Stored items:

····················

theorem State.moltResolved_kept (s : State) (m : Molt) (c : Coll) :
    Keeps s (State.moltResolved s m c) := by
  unfold State.moltResolved
  repeat' (first
    | with_reducible exact Keeps.refl _
    | with_reducible apply Keeps.trans ?_ (State.afterResolve_kept ..)
    | with_reducible apply Keeps.trans ?_ (State.applyPointOf_kept ..)
    | with_reducible apply Keeps.trans ?_ (State.count_kept ..)
    | with_reducible apply Keeps.trans ?_ (State.dropColl_kept ..)
    | with_reducible apply Keeps.trans ?_ (State.moltEnd_kept ..)
    | with_reducible apply Keeps.trans ?_ (State.moltUndone_kept ..)
    | with_reducible apply Keeps.trans ?_ (State.putRecord_kept ..)
    | with_reducible apply keeps_ite
    | fail_if_no_progress extract_lets)

theorem State.moltMoved_kept (s : State) (m : Molt) (c : Coll) : Keeps s (State.moltMoved s m c) := by
  unfold State.moltMoved
  repeat' (first
    | with_reducible exact Keeps.refl _
    | with_reducible apply Keeps.trans ?_ (State.dropColl_kept ..)
    | with_reducible apply Keeps.trans ?_ (State.recordExchange_kept ..)
    | with_reducible apply Keeps.trans ?_ (State.setMolt_kept ..)
    | with_reducible apply Keeps.trans ?_ (State.setPart_kept ..))

theorem State.moltCommitted_kept (s : State) (m : Molt) (c : Coll) :
    Keeps s (State.moltCommitted s m c) := by
  unfold State.moltCommitted
  repeat' (first
    | with_reducible exact Keeps.refl _
    | with_reducible apply Keeps.trans ?_ (State.applyPointOf_kept ..)
    | with_reducible apply Keeps.trans ?_ (State.dropColl_kept ..)
    | with_reducible apply Keeps.trans ?_ (State.moltEnd_kept ..)
    | with_reducible apply Keeps.trans ?_ (State.onHandle_kept ..)
    | with_reducible apply Keeps.trans ?_ (State.putRecord_kept ..)
    | with_reducible apply keeps_ite
    | fail_if_no_progress (with_reducible apply keeps_mk)
    | fail_if_no_progress extract_lets)

theorem State.moltGo_kept (s : State) (m : Molt) : Keeps s (State.moltGo s m) := by
  unfold State.moltGo
  repeat' (first
    | with_reducible exact Keeps.refl _
    | with_reducible apply Keeps.trans ?_ (State.moltBoundary_kept ..)
    | with_reducible apply Keeps.trans ?_ (State.moltCommitted_kept ..)
    | with_reducible apply Keeps.trans ?_ (State.moltMoved_kept ..)
    | with_reducible apply Keeps.trans ?_ (State.moltResolved_kept ..)
    | with_reducible apply keeps_ite
    | split)

theorem State.moltEnter_kept (s : State) (c : Cmd) (bs : List Byte) (o : Layout) (n : Layout) (vt : List Byte) (rt : List Byte) :
    Keeps s (State.moltEnter s c bs o n vt rt) := by
  unfold State.moltEnter
  repeat' (first
    | with_reducible exact Keeps.refl _
    | with_reducible apply Keeps.trans ?_ (State.abandon_kept ..)
    | with_reducible apply Keeps.trans ?_ (State.count_kept ..)
    | with_reducible apply Keeps.trans ?_ (State.endSegment_kept ..)
    | with_reducible apply Keeps.trans ?_ (State.joinBrood_kept ..)
    | with_reducible apply Keeps.trans ?_ (State.moltBoundary_kept ..)
    | with_reducible apply Keeps.trans ?_ (State.onHandle_kept ..)
    | with_reducible apply Keeps.trans ?_ (State.setCmd_kept ..)
    | with_reducible apply keeps_ite
    | fail_if_no_progress (with_reducible apply keeps_mk)
    | fail_if_no_progress extract_lets
    | with_reducible refine keeps_fst (by assumption) ?_
    | split
    | dsimp +zetaDelta -zeta only)

theorem State.moltCheck_kept (s : State) (c : Cmd) (bs : List Byte) (o : Layout) (n : Layout) :
    Keeps s (State.moltCheck s c bs o n) := by
  unfold State.moltCheck
  repeat' (first
    | with_reducible exact Keeps.refl _
    | with_reducible apply Keeps.trans ?_ (State.descRead_kept ..)
    | with_reducible apply Keeps.trans ?_ (State.endSegment_kept ..)
    | with_reducible apply Keeps.trans ?_ (State.moltEnter_kept ..)
    | with_reducible apply keeps_ite
    | with_reducible apply keeps_ite1
    | fail_if_no_progress extract_lets
    | with_reducible refine keeps_fst (by assumption) ?_
    | split)

theorem State.moltStart_kept (s : State) (c : Cmd) : Keeps s (State.moltStart s c) := by
  unfold State.moltStart
  repeat' (first
    | with_reducible exact Keeps.refl _
    | with_reducible apply Keeps.trans ?_ (State.descRead_kept ..)
    | with_reducible apply Keeps.trans ?_ (State.endSegment_kept ..)
    | with_reducible apply Keeps.trans ?_ (State.moltCheck_kept ..)
    | with_reducible apply Keeps.trans ?_ (State.openSegment_kept ..)
    | with_reducible apply Keeps.trans ?_ (State.readLayout_kept ..)
    | fail_if_no_progress extract_lets
    | with_reducible refine keeps_fst (by assumption) ?_
    | split)

theorem execMolt_kept (id : Nat) (s : State) : KeepsOut s (execMolt id s) := by
  unfold execMolt
  repeat' (first
    | with_reducible exact Keeps.refl _
    | with_reducible apply Keeps.trans ?_ (State.moltGo_kept ..)
    | with_reducible apply Keeps.trans ?_ (State.moltStart_kept ..)
    | with_reducible apply Keeps.trans ?_ (State.startOp_kept _ _ _ _ ?_)
    | with_reducible apply keepsOut_next
    | with_reducible apply keepsOut_ite
    | intro _
    | split)

theorem execMoltPhaseTimeout_kept (id : Nat) (s : State) : KeepsOut s (execMoltPhaseTimeout id s) := by
  unfold execMoltPhaseTimeout
  repeat' (first
    | with_reducible exact Keeps.refl _
    | with_reducible apply Keeps.trans ?_ (State.collFail_kept ..)
    | with_reducible apply keepsOut_when
    | with_reducible apply keepsOut_next
    | split)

····················

== To do ==
Each line above needs to be output again, exactly as shown.

== Result of the exercise ==
theorem State.moltResolved_kept (s : State) (m : Molt) (c : Coll) :
    Keeps s (State.moltResolved s m c) := by
  unfold State.moltResolved
  repeat' (first
    | with_reducible exact Keeps.refl _
    | with_reducible apply Keeps.trans ?_ (State.afterResolve_kept ..)
    | with_reducible apply Keeps.trans ?_ (State.applyPointOf_kept ..)
    | with_reducible apply Keeps.trans ?_ (State.count_kept ..)
    | with_reducible apply Keeps.trans ?_ (State.dropColl_kept ..)
    | with_reducible apply Keeps.trans ?_ (State.moltEnd_kept ..)
    | with_reducible apply Keeps.trans ?_ (State.moltUndone_kept ..)
    | with_reducible apply Keeps.trans ?_ (State.putRecord_kept ..)
    | with_reducible apply keeps_ite
    | fail_if_no_progress extract_lets)

theorem State.moltMoved_kept (s : State) (m : Molt) (c : Coll) : Keeps s (State.moltMoved s m c) := by
  unfold State.moltMoved
  repeat' (first
    | with_reducible exact Keeps.refl _
    | with_reducible apply Keeps.trans ?_ (State.dropColl_kept ..)
    | with_reducible apply Keeps.trans ?_ (State.recordExchange_kept ..)
    | with_reducible apply Keeps.trans ?_ (State.setMolt_kept ..)
    | with_reducible apply Keeps.trans ?_ (State.setPart_kept ..))

theorem State.moltCommitted_kept (s : State) (m : Molt) (c : Coll) :
    Keeps s (State.moltCommitted s m c) := by
  unfold State.moltCommitted
  repeat' (first
    | with_reducible exact Keeps.refl _
    | with_reducible apply Keeps.trans ?_ (State.applyPointOf_kept ..)
    | with_reducible apply Keeps.trans ?_ (State.dropColl_kept ..)
    | with_reducible apply Keeps.trans ?_ (State.moltEnd_kept ..)
    | with_reducible apply Keeps.trans ?_ (State.onHandle_kept ..)
    | with_reducible apply Keeps.trans ?_ (State.putRecord_kept ..)
    | with_reducible apply keeps_ite
    | fail_if_no_progress (with_reducible apply keeps_mk)
    | fail_if_no_progress extract_lets)

theorem State.moltGo_kept (s : State) (m : Molt) : Keeps s (State.moltGo s m) := by
  unfold State.moltGo
  repeat' (first
    | with_reducible exact Keeps.refl _
    | with_reducible apply Keeps.trans ?_ (State.moltBoundary_kept ..)
    | with_reducible apply Keeps.trans ?_ (State.moltCommitted_kept ..)
    | with_reducible apply Keeps.trans ?_ (State.moltMoved_kept ..)
    | with_reducible apply Keeps.trans ?_ (State.moltResolved_kept ..)
    | with_reducible apply keeps_ite
    | split)

theorem State.moltEnter_kept (s : State) (c : Cmd) (bs : List Byte) (o : Layout) (n : Layout) (vt : List Byte) (rt : List Byte) :
    Keeps s (State.moltEnter s c bs o n vt rt) := by
  unfold State.moltEnter
  repeat' (first
    | with_reducible exact Keeps.refl _
    | with_reducible apply Keeps.trans ?_ (State.abandon_kept ..)
    | with_reducible apply Keeps.trans ?_ (State.count_kept ..)
    | with_reducible apply Keeps.trans ?_ (State.endSegment_kept ..)
    | with_reducible apply Keeps.trans ?_ (State.joinBrood_kept ..)
    | with_reducible apply Keeps.trans ?_ (State.moltBoundary_kept ..)
    | with_reducible apply Keeps.trans ?_ (State.onHandle_kept ..)
    | with_reducible apply Keeps.trans ?_ (State.setCmd_kept ..)
    | with_reducible apply keeps_ite
    | fail_if_no_progress (with_reducible apply keeps_mk)
    | fail_if_no_progress extract_lets
    | with_reducible refine keeps_fst (by assumption) ?_
    | split
    | dsimp +zetaDelta -zeta only)

theorem State.moltCheck_kept (s : State) (c : Cmd) (bs : List Byte) (o : Layout) (n : Layout) :
    Keeps s (State.moltCheck s c bs o n) := by
  unfold State.moltCheck
  repeat' (first
    | with_reducible exact Keeps.refl _
    | with_reducible apply Keeps.trans ?_ (State.descRead_kept ..)
    | with_reducible apply Keeps.trans ?_ (State.endSegment_kept ..)
    | with_reducible apply Keeps.trans ?_ (State.moltEnter_kept ..)
    | with_reducible apply keeps_ite
    | with_reducible apply keeps_ite1
    | fail_if_no_progress extract_lets
    | with_reducible refine keeps_fst (by assumption) ?_
    | split)

theorem State.moltStart_kept (s : State) (c : Cmd) : Keeps s (State.moltStart s c) := by
  unfold State.moltStart
  repeat' (first
    | with_reducible exact Keeps.refl _
    | with_reducible apply Keeps.trans ?_ (State.descRead_kept ..)
    | with_reducible apply Keeps.trans ?_ (State.endSegment_kept ..)
    | with_reducible apply Keeps.trans ?_ (State.moltCheck_kept ..)
    | with_reducible apply Keeps.trans ?_ (State.openSegment_kept ..)
    | with_reducible apply Keeps.trans ?_ (State.readLayout_kept ..)
    | fail_if_no_progress extract_lets
    | with_reducible refine keeps_fst (by assumption) ?_
    | split)

theorem execMolt_kept (id : Nat) (s : State) : KeepsOut s (execMolt id s) := by
  unfold execMolt
  repeat' (first
    | with_reducible exact Keeps.refl _
    | with_reducible apply Keeps.trans ?_ (State.moltGo_kept ..)
    | with_reducible apply Keeps.trans ?_ (State.moltStart_kept ..)
    | with_reducible apply Keeps.trans ?_ (State.startOp_kept _ _ _ _ ?_)
    | with_reducible apply keepsOut_next
    | with_reducible apply keepsOut_ite
    | intro _
    | split)

theorem execMoltPhaseTimeout_kept (id : Nat) (s : State) : KeepsOut s (execMoltPhaseTimeout id s) := by
  unfold execMoltPhaseTimeout
  repeat' (first
    | with_reducible exact Keeps.refl _
    | with_reducible apply Keeps.trans ?_ (State.collFail_kept ..)
    | with_reducible apply keepsOut_when
    | with_reducible apply keepsOut_next
    | split)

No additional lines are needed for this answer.